↓↓↓

-- ==== Sys2Proof/Laws/Ops.lean ====
section
/-! SUPPORT. What the shared operations can do, said once for each: checked reads and writes of memory, and, of every
operation of Ops.lean and Ring.lean, that it leaves the queue alone and keeps the state sound. -/
namespace Sys2Proof.Machine

/-! ### Checked accesses -/

/-- A checked read succeeds exactly where every access is granted and no unit read is poisoned, and gives the bytes. -/
theorem devRead_eq_ok {s : State} {ac : Access} {a n : Nat} {b : List Byte} :
    devRead s ac a n = .ok b ↔ checkRange s ac a n = none ∧ poisonIn s a n = none ∧ b = memGetN s.mem a n := by
  unfold devRead
  cases checkRange s ac a n <;> cases poisonIn s a n <;> simp [eq_comm]

/-- A checked write succeeds exactly where every access is granted and no poisoned unit is written in part, and stores. -/
theorem devWrite_eq_ok {s t : State} {ac : Access} {a : Nat} {b : List Byte} :
    devWrite s ac a b = .ok t ↔
      checkRange s ac a b.length = none ∧ poisonPartial s a b.length = none ∧
        t = storeBytes (ddrTouch s [(a, b.length)]) a b := by
  unfold devWrite
  cases checkRange s ac a b.length <;> cases poisonPartial s a b.length <;> simp [eq_comm]

/-- What a successful write leaves: its bytes in place, every other byte, and every field but memory, poison and the times of the
last requests to LPDDR. -/
theorem devWrite_spec {s t : State} {ac : Access} {a : Nat} {b : List Byte} (h : devWrite s ac a b = .ok t)
    (w : Memory.wf s.mem = true) :
    memGetN t.mem a b.length = b ∧ bytesKeptOutside s t a b.length ∧
      t = { s with mem := t.mem, poison := t.poison, ddr := { s.ddr with touched := t.ddr.touched } } := by
  obtain ⟨-, -, rfl⟩ := devWrite_eq_ok.1 h
  exact ⟨memGetN_memPutN a b w, fun x hx => memGet_memPutN_other b hx, rfl⟩

/-! ### What an operation keeps -/

/-- The queue is untouched, and a sound state stays sound. -/
def Kept (s t : State) : Prop := t.pending = s.pending ∧ (soundState s → soundState t)

theorem Kept.refl (s : State) : Kept s s := ⟨rfl, id⟩

theorem Kept.trans {s t u : State} (h : Kept s t) (k : Kept t u) : Kept s u :=
  ⟨k.1.trans h.1, fun x => k.2 (h.2 x)⟩

/-- A change that reaches neither the queue, nor memory, nor the log. -/
theorem kept_of_fields {s t : State} (p : t.pending = s.pending) (m : t.mem = s.mem) (l : t.log = s.log)
    (n : t.logHead = s.logHead) : Kept s t :=
  ⟨p, fun h => by unfold soundState; rw [m, l, n]; exact h⟩

/-- A change after another that reaches neither the queue, nor memory, nor the log. -/
theorem Kept.fields {s t u : State} (h : Kept s t) (p : u.pending = t.pending) (m : u.mem = t.mem) (l : u.log = t.log)
    (n : u.logHead = t.logHead) : Kept s u := h.trans (kept_of_fields p m l n)

theorem Kept.ite {s t u : State} {c : Prop} [Decidable c] (h : Kept s t) (k : Kept s u) : Kept s (if c then t else u) := by
  split <;> assumption

theorem kept_foldl {α : Type} {g : State → α → State} (h : ∀ s x, Kept s (g s x)) (l : List α) (s : State) :
    Kept s (l.foldl g s) := by
  induction l generalizing s with
  | nil => exact .refl s
  | cons x l ih => exact (h s x).trans (ih _)

theorem kept_storeBytes (s : State) (a : Nat) (b : List Byte) : Kept s (storeBytes s a b) :=
  ⟨rfl, fun h => ⟨wf_memPutN a b h.1, h.2⟩⟩

/-- Memory that loses contents stays in its canonical form. -/
theorem kept_memLose (s : State) (p : Nat → Bool) : Kept s { s with mem := memLose s.mem p } :=
  ⟨rfl, fun h => ⟨wf_memLose p h.1, h.2⟩⟩

theorem kept_logPush (s : State) (e : LogEntry) : Kept s (logPush s e) :=
  ⟨rfl, fun h => ⟨h.1, by simp, Nat.mod_lt _ (by decide)⟩⟩

theorem kept_logAdd (s : State) (code source sev arg : Nat) : Kept s (logAdd s code source sev arg) := kept_logPush ..

theorem kept_logAdd2 (s : State) (code source sev arg x y : Nat) : Kept s (logAdd2 s code source sev arg x y) :=
  (kept_logPush ..).trans (kept_logPush ..)

theorem kept_logRefused (s : State) (w : Writer) (a : Nat) (v : Word) : Kept s (logRefused s w a v) := kept_logAdd2 ..

theorem kept_regPut (s : State) (a v : Nat) : Kept s (regPut s a v) := kept_of_fields rfl rfl rfl rfl

theorem kept_regPut64 (s : State) (a v : Nat) : Kept s (regPut64 s a v) := kept_of_fields (by simp) (by simp) (by simp) (by simp)

theorem kept_regSetF (s : State) (a h l v : Nat) : Kept s (regSetF s a h l v) :=
  kept_of_fields (by simp) (by simp) (by simp) (by simp)

theorem kept_bump (s : State) (a : Nat) : Kept s (bump s a) := kept_of_fields (by simp) (by simp) (by simp) (by simp)

theorem kept_bumpBy (s : State) (a n : Nat) : Kept s (bumpBy s a n) :=
  kept_of_fields (by simp) (by simp) (by simp) (by simp)

theorem kept_bumpF (s : State) (a h l : Nat) : Kept s (bumpF s a h l) :=
  kept_of_fields (by simp) (by simp) (by simp) (by simp)

theorem kept_bump64 (s : State) (a n : Nat) : Kept s (bump64 s a n) :=
  kept_of_fields (by simp) (by simp) (by simp) (by simp)

theorem kept_pairPut (s : State) (p : Nat) (x : Pair) : Kept s (pairPut s p x) := kept_of_fields rfl rfl rfl rfl

theorem kept_streamPut (s : State) (n : Nat) (x : Stream) : Kept s (streamPut s n x) := kept_of_fields rfl rfl rfl rfl

theorem kept_workPut (s : State) (n : Nat) (x : Work) : Kept s (workPut s n x) := kept_of_fields rfl rfl rfl rfl

theorem kept_consIssue (s : State) (i n : Nat) : Kept s (consIssue s i n) := kept_of_fields rfl rfl rfl rfl

theorem kept_consReturn (s : State) (i n : Nat) : Kept s (consReturn s i n) := kept_of_fields rfl rfl rfl rfl

/-- Open bytes use up a number and change nothing else. -/
theorem kept_freeBytes (s : State) (n : Nat) : Kept s (freeBytes s n).2 := kept_of_fields rfl rfl rfl rfl

theorem kept_devWrite {s t : State} {ac : Access} {a : Nat} {b : List Byte} (h : devWrite s ac a b = .ok t) : Kept s t := by
  obtain ⟨-, -, rfl⟩ := devWrite_eq_ok.1 h
  exact (kept_of_fields rfl rfl rfl rfl : Kept s (ddrTouch s [(a, b.length)])).trans (kept_storeBytes ..)

theorem kept_noteStop (s : State) (owner : Nat) (m : MemStop) : Kept s (noteStop s owner m) := by
  cases m
  · exact (kept_bump ..).trans (kept_logAdd2 ..)
  · exact (kept_bump ..).trans (kept_logAdd2 ..)
  · exact .refl s

theorem kept_freeSlot (s : State) (n : Nat) : Kept s (freeSlot s n) := by
  unfold freeSlot
  split
  · exact (kept_of_fields rfl rfl rfl rfl : Kept s { s with slots := tdel s.slots n }).trans (kept_consReturn ..)
  · exact .refl s

/-- A taken slot is the lowest free one. -/
theorem kept_takeSlot {s t : State} {wid n : Nat} (h : takeSlot s wid = some (n, t)) : Kept s t := by
  unfold takeSlot at h
  split at h
  · cases h
    exact (kept_of_fields rfl rfl rfl rfl : Kept s { s with slots := tset s.slots n wid }).trans (kept_consIssue ..)
  · cases h

theorem kept_dropRefs (s : State) (holder : Nat) : Kept s (dropRefs s holder) := by
  refine kept_foldl (fun s p => ?_) _ s
  dsimp only
  split
  · exact .refl s
  · exact (kept_of_fields rfl rfl rfl rfl : Kept s { s with pools := tset s.pools p _ }).trans (kept_consReturn ..)

theorem kept_dropWork (s : State) (wid : Nat) : Kept s { s with works := tdel s.works wid } :=
  kept_of_fields rfl rfl rfl rfl

theorem kept_noteEnded (s : State) (wid : Nat) : Kept s (noteEnded s wid) := by
  unfold noteEnded
  split
  · exact .ite (kept_of_fields rfl rfl rfl rfl) (.refl s)
  · exact .refl s

/-- A work that ends is noted and forgotten. -/
theorem kept_forget (s : State) (wid : Nat) : Kept s { noteEnded s wid with works := tdel s.works wid } :=
  (kept_noteEnded s wid).fields rfl rfl rfl rfl

theorem kept_endWork (s : State) (wid : Nat) (slot : Option Nat) : Kept s (endWork s wid slot) := by
  cases slot with
  | none => exact (kept_forget s wid).trans (kept_dropRefs _ wid)
  | some n => exact (kept_freeSlot s n).trans ((kept_forget (freeSlot s n) wid).trans (kept_dropRefs _ wid))

/-- A slot that is taken and returned in one step. -/
theorem kept_slotJob (s : State) : Kept s (slotJob s) := (kept_consIssue ..).trans (kept_consReturn ..)

/-! ### Messages, completions and events -/

theorem kept_rrpSend (s : State) (type : Nat) (b : List Byte) : Kept s (rrpSend s type b) := by
  unfold rrpSend
  exact .ite (.refl s) (kept_of_fields rfl rfl rfl rfl)

theorem kept_rrpWrite (n : Nat) (s : State) (a : Nat) (b : List Byte) : Kept s (rrpWrite n s a b) := by
  induction n generalizing s a b with
  | zero => exact .refl s
  | succ n ih => exact .ite (.refl s) ((kept_rrpSend ..).trans (ih ..))

theorem kept_hostWrite (s : State) (a : Nat) (b : List Byte) : Kept s (hostWrite s a b) := kept_rrpWrite ..

theorem kept_notifyNow (s : State) (p : Nat) : Kept s (notifyNow s p) :=
  .ite (kept_rrpSend ..) (kept_of_fields rfl rfl rfl rfl)

theorem kept_notifyPair (s : State) (p : Nat) : Kept s (notifyPair s p) := by
  refine .ite (kept_notifyNow ..) ?_
  split
  · exact .refl s
  · exact kept_pairPut ..

/-- A completion or event that was written. -/
theorem kept_tryWrite_ok {s t : State} {p : Nat} {c : Compl} (h : tryWrite s p c = .ok t) : Kept s t := by
  unfold tryWrite at h
  dsimp only at h
  split at h
  · cases h
  · next u hu =>
    have k : Kept s u := by
      split at hu
      · cases hu; exact kept_hostWrite ..
      · exact kept_devWrite hu
    cases h
    refine k.trans (.trans (kept_pairPut u p { pairGet u p with cqTail := ((pairGet s p).cqTail + 1) % 2 ^ 32 }) ?_)
    generalize pairPut u p { pairGet u p with cqTail := ((pairGet s p).cqTail + 1) % 2 ^ 32 } = v
    have k1 : Kept v (if c.status = 5 ∧ (!c.event) = true then bump v (0x5001028 + p * 0x40) else v) :=
      .ite (kept_bump ..) (.refl v)
    generalize (if c.status = 5 ∧ (!c.event) = true then bump v (0x5001028 + p * 0x40) else v) = x at *
    have k2 : Kept x (match c.wid with | some w => endWork x w c.slot | none => x) := by
      cases c.wid
      · exact .refl x
      · exact kept_endWork ..
    exact (k1.trans k2).trans (.ite (kept_notifyPair ..) (.refl _))

/-- A completion or event whose write was stopped: the pair stops, and the stop is noted. -/
theorem kept_tryWrite_error {s t : State} {p : Nat} {c : Compl} (h : tryWrite s p c = .error t) : Kept s t := by
  unfold tryWrite at h
  dsimp only at h
  split at h
  · cases h
    exact (kept_noteStop ..).trans (kept_pairPut ..)
  · cases h

theorem kept_holdEvent (s : State) (p : Nat) (c : Compl) : Kept s (holdEvent s p c) := by
  unfold holdEvent
  dsimp only
  split
  · exact kept_pairPut ..
  · split
    · exact kept_pairPut ..
    · split
      · exact kept_pairPut ..
      · exact .refl s

theorem kept_eventTo (s : State) (p status stream detail : Nat) : Kept s (eventTo s p status stream detail) := by
  unfold eventTo
  dsimp only
  split
  · exact .refl s
  · split
    · split
      · next h => exact kept_tryWrite_ok h
      · next h => exact (kept_tryWrite_error h).trans (kept_holdEvent ..)
    · exact kept_holdEvent ..

theorem kept_eventAdd (s : State) (status detail : Nat) : Kept s (eventAdd s status detail) := kept_eventTo ..

theorem kept_streamEvent (s : State) (n status detail : Nat) : Kept s (streamEvent s n status detail) := kept_eventTo ..

theorem kept_stopPair (s : State) (p : Nat) : Kept s (stopPair s p) :=
  ((kept_pairPut ..).trans (kept_logAdd ..)).trans (kept_eventAdd ..)

theorem kept_deliver (s : State) (p : Nat) (c : Compl) : Kept s (deliver s p c) := by
  unfold deliver
  dsimp only
  split
  · split
    · next h => exact kept_tryWrite_ok h
    · next h => exact ((kept_tryWrite_error h).trans (kept_pairPut ..)).trans (kept_stopPair ..)
  · exact kept_pairPut ..

theorem kept_complete (s : State) (wid status detail : Nat) : Kept s (complete s wid status detail) := by
  unfold complete
  split
  · exact .refl s
  · split
    · exact kept_endWork ..
    · exact (kept_forget s wid).trans (kept_deliver ..)

theorem kept_completeErr (s : State) (wid subcode : Nat) : Kept s (completeErr s wid subcode) := kept_complete ..

theorem kept_setStream (s : State) (n : Nat) (new : StState) (byHome : Bool) : Kept s (setStream s n new byHome) := by
  unfold setStream
  dsimp only
  exact .ite ((kept_streamPut ..).trans (kept_logAdd ..))
    (((kept_streamPut ..).trans (kept_logAdd ..)).trans (kept_streamEvent ..))

theorem kept_tryRecord_ok {s t : State} {n : Nat} {b : List Byte} (h : tryRecord s n b = .ok t) : Kept s t := by
  unfold tryRecord at h
  dsimp only at h
  split at h
  · cases h
  · split at h
    · cases h
    · split at h
      · split at h
        · cases h; exact (kept_hostWrite ..).trans (kept_streamPut ..)
        · cases h
      · split at h
        · next hu => cases h; exact (kept_devWrite hu).trans (kept_streamPut ..)
        · cases h

theorem kept_tryRecord_error {s t : State} {n : Nat} {b : List Byte} (h : tryRecord s n b = .error t) : Kept s t := by
  unfold tryRecord at h
  dsimp only at h
  split at h
  · cases h; exact .refl s
  · split at h
    · cases h; exact .refl s
    · split at h
      · split at h
        · cases h
        · cases h; exact .refl s
      · split at h
        · cases h
        · cases h; exact kept_noteStop ..

/-- A record that waits in staging. -/
theorem kept_stage (s : State) (n : Nat) (b : List Byte) :
    Kept s (match (streamGet s n).ring with
      | none => s
      | some r =>
        let full := decide (stagingSize (streamGet s n) ≤ r.staging.length + 1)
        let t := streamPut s n { streamGet s n with ring := some { r with staging := r.staging ++ [b] },
                                                    stalled := (streamGet s n).stalled || full }
        if full && !(streamGet s n).stalled then streamEvent t n 0x46 0 else t) := by
  split
  · exact .refl s
  · dsimp only
    exact .ite ((kept_streamPut ..).trans (kept_streamEvent ..)) (kept_streamPut ..)

theorem kept_resultPut (s : State) (n : Nat) (b : List Byte) : Kept s (resultPut s n b) := by
  unfold resultPut
  dsimp only
  split
  · split
    · split
      · next h => exact kept_tryRecord_ok h
      · next h => exact (kept_tryRecord_error h).trans (kept_stage ..)
    · exact kept_stage ..
  · exact .refl s

/-! ### The register bus -/

/-- A write of cores held in reset changes nothing; one that names no register, or that is refused, changes at most the log and the
response. -/
theorem busWrite_cases (s : State) (w : Writer) (addr width : Nat) (v : Word) :
    (awake s w = false ∧ busWrite s w addr width v = s) ∨
    (namedReg addr width = none ∧ busWrite s w addr width v = answer s 0 true) ∨
    (∃ r i a, namedReg addr width = some (r, i, a) ∧
      (busWrite s w addr width v = answer (logRefused s w addr v) 0 false ∨
       (mayWrite s w = true ∧ ∃ t, gateWrite s w r i (addr - 0x6000000000) (v.toNat &&& (r.rw ||| r.wo)) = some t ∧
         busWrite s w addr width v = answer t 0 false))) := by
  unfold busWrite
  cases k : awake s w with
  | false => exact .inl ⟨rfl, rfl⟩
  | true =>
  cases h : namedReg addr width with
  | none => exact .inr (.inl ⟨rfl, rfl⟩)
  | some x =>
    obtain ⟨r, i, a⟩ := x
    refine .inr (.inr ⟨r, i, a, rfl, ?_⟩)
    rw [if_neg (by decide : ¬(!true) = true)]
    dsimp only
    split
    · exact .inl rfl
    · next hw =>
      split
      · exact .inl rfl
      · split
        · next t ht => exact .inr ⟨by simpa using hw, t, ht, rfl⟩
        · exact .inl rfl

theorem kept_tick (s : State) : Kept s (tick s) := by
  unfold tick
  exact .ite (kept_of_fields rfl rfl rfl rfl) (kept_of_fields rfl rfl rfl rfl)

end Sys2Proof.Machine
end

↑↑↑

_What you have to do_
Retype the records above, but only those lines that fall between the line containing "exact kept_devWrite hu" and the line containing "exact (k1.trans k2).trans", with both of those lines included, exactly as written.

_Solution to the problem_
      · exact kept_devWrite hu
    cases h
    refine k.trans (.trans (kept_pairPut u p { pairGet u p with cqTail := ((pairGet s p).cqTail + 1) % 2 ^ 32 }) ?_)
    generalize pairPut u p { pairGet u p with cqTail := ((pairGet s p).cqTail + 1) % 2 ^ 32 } = v
    have k1 : Kept v (if c.status = 5 ∧ (!c.event) = true then bump v (0x5001028 + p * 0x40) else v) :=
      .ite (kept_bump ..) (.refl v)
    generalize (if c.status = 5 ∧ (!c.event) = true then bump v (0x5001028 + p * 0x40) else v) = x at *
    have k2 : Kept x (match c.wid with | some w => endWork x w c.slot | none => x) := by
      cases c.wid
      · exact .refl x
      · exact kept_endWork ..
    exact (k1.trans k2).trans (.ite (kept_notifyPair ..) (.refl _))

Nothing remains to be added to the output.